* [Task]
Check each line of the records for "address"; collect those that have it.

(Dataset entries)
———
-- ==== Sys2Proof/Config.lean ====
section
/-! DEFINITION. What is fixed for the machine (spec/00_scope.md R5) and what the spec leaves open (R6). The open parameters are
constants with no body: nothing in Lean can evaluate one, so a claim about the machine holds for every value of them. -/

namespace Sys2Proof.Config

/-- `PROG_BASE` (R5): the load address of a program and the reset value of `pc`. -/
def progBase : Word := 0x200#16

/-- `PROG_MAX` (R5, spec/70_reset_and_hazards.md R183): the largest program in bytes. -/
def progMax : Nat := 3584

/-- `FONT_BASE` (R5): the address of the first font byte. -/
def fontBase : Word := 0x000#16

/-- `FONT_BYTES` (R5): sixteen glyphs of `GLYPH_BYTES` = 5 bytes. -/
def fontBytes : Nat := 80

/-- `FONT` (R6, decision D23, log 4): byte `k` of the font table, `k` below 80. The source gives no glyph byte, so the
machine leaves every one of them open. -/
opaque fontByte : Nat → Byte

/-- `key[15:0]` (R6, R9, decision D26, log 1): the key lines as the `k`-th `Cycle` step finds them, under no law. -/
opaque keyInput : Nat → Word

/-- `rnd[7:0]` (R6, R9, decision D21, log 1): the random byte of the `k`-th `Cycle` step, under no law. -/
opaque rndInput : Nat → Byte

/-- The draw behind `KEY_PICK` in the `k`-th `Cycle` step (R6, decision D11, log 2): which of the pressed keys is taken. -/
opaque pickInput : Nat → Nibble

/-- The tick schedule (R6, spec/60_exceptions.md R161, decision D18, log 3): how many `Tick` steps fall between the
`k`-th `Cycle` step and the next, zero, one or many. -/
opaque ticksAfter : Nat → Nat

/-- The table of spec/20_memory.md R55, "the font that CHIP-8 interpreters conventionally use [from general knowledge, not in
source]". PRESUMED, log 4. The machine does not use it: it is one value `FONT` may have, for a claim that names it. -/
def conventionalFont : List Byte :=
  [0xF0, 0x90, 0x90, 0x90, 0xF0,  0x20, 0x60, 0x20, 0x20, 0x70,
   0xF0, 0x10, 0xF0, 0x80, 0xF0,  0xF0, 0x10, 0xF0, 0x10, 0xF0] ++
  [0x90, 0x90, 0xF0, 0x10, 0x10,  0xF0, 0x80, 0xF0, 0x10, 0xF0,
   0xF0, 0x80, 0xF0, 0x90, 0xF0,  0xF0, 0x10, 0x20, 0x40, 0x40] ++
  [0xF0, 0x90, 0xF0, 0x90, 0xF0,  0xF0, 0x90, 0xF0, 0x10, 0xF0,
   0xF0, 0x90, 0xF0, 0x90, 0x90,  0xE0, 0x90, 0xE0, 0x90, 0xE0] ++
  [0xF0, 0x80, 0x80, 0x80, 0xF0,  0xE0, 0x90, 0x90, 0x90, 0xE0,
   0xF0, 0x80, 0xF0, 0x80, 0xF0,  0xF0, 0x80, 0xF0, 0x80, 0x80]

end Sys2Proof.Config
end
———
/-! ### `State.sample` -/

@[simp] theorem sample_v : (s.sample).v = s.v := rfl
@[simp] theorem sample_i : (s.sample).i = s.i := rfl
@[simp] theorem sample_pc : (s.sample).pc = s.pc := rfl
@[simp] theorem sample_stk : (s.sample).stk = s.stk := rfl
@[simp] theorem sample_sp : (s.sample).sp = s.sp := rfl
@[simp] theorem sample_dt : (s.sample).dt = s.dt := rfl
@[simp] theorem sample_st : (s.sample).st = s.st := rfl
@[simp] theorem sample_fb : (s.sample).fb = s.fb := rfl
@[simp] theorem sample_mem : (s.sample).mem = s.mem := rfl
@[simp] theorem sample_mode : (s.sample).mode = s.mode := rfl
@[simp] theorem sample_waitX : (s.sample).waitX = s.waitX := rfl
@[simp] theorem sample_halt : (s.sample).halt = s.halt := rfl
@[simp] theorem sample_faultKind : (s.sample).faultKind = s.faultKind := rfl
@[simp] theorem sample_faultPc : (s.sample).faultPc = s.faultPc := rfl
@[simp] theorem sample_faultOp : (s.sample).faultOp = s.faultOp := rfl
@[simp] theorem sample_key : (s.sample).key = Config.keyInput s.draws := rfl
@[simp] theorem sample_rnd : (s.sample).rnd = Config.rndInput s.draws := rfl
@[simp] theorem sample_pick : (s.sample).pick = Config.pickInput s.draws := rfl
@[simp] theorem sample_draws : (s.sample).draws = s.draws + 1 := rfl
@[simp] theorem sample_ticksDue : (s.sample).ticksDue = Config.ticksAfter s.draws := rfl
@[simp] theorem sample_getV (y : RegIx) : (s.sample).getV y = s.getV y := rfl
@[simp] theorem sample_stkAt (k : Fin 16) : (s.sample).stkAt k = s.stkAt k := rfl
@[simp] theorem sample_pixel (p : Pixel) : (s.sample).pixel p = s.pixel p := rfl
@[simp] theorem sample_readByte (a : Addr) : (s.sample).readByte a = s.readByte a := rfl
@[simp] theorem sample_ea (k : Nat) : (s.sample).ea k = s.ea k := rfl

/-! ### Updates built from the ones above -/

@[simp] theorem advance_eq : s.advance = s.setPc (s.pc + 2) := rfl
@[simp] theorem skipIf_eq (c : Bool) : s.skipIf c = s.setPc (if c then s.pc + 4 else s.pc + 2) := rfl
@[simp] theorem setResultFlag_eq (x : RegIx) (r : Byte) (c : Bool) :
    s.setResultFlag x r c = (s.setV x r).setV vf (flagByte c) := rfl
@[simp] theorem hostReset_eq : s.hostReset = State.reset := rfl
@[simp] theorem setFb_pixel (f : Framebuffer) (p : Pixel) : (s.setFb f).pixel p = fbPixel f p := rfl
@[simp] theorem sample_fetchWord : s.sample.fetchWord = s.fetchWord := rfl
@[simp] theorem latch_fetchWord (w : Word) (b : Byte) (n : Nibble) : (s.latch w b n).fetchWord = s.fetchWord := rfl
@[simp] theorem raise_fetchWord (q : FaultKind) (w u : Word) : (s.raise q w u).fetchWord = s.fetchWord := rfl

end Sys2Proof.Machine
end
———
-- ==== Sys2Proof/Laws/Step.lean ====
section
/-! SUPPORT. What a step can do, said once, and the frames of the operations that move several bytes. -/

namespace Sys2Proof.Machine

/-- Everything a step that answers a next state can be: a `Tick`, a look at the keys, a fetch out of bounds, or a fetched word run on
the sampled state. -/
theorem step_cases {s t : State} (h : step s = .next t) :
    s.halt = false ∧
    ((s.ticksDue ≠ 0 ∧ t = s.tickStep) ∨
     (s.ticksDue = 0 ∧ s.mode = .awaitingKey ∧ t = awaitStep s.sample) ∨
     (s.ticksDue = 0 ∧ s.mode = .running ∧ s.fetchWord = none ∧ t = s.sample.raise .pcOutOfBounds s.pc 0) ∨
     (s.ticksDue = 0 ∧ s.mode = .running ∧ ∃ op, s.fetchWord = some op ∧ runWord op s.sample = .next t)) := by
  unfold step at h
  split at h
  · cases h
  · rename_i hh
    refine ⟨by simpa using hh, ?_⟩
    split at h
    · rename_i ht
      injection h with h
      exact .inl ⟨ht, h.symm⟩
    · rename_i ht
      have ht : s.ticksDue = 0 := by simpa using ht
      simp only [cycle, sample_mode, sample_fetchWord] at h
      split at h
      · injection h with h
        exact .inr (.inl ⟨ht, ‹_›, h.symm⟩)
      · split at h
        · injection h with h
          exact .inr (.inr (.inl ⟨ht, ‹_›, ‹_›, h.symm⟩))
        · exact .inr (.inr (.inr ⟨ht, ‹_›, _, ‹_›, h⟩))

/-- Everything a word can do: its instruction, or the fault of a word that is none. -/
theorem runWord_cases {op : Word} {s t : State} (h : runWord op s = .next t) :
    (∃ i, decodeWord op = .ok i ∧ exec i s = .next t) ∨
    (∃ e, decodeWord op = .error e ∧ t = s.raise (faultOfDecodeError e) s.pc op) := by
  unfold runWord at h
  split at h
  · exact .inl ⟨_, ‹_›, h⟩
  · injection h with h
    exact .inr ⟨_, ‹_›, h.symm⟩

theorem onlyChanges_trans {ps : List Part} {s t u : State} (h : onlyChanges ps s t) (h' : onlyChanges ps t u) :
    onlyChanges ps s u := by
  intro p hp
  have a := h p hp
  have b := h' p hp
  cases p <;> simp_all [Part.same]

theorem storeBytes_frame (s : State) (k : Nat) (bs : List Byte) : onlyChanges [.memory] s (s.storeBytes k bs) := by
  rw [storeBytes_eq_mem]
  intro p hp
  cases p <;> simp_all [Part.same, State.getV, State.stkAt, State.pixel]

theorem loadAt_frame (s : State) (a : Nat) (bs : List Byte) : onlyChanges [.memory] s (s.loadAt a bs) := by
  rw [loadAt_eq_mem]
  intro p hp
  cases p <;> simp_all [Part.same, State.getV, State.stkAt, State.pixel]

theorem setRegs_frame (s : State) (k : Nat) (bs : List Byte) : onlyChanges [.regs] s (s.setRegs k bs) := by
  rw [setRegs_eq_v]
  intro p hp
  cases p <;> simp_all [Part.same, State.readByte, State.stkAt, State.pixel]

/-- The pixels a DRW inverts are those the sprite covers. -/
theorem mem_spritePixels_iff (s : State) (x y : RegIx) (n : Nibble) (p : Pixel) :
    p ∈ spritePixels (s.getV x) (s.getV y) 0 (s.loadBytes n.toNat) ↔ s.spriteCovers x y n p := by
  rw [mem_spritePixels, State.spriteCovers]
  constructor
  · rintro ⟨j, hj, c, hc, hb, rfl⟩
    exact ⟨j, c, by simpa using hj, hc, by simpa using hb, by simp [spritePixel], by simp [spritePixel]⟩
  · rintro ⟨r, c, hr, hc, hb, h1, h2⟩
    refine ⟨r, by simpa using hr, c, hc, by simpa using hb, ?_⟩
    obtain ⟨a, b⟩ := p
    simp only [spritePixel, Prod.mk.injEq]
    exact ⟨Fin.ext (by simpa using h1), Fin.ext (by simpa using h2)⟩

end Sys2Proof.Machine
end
———
* [Expected answer]
/-- `PROG_BASE` (R5): the load address of a program and the reset value of `pc`. -/
/-- `FONT_BASE` (R5): the address of the first font byte. -/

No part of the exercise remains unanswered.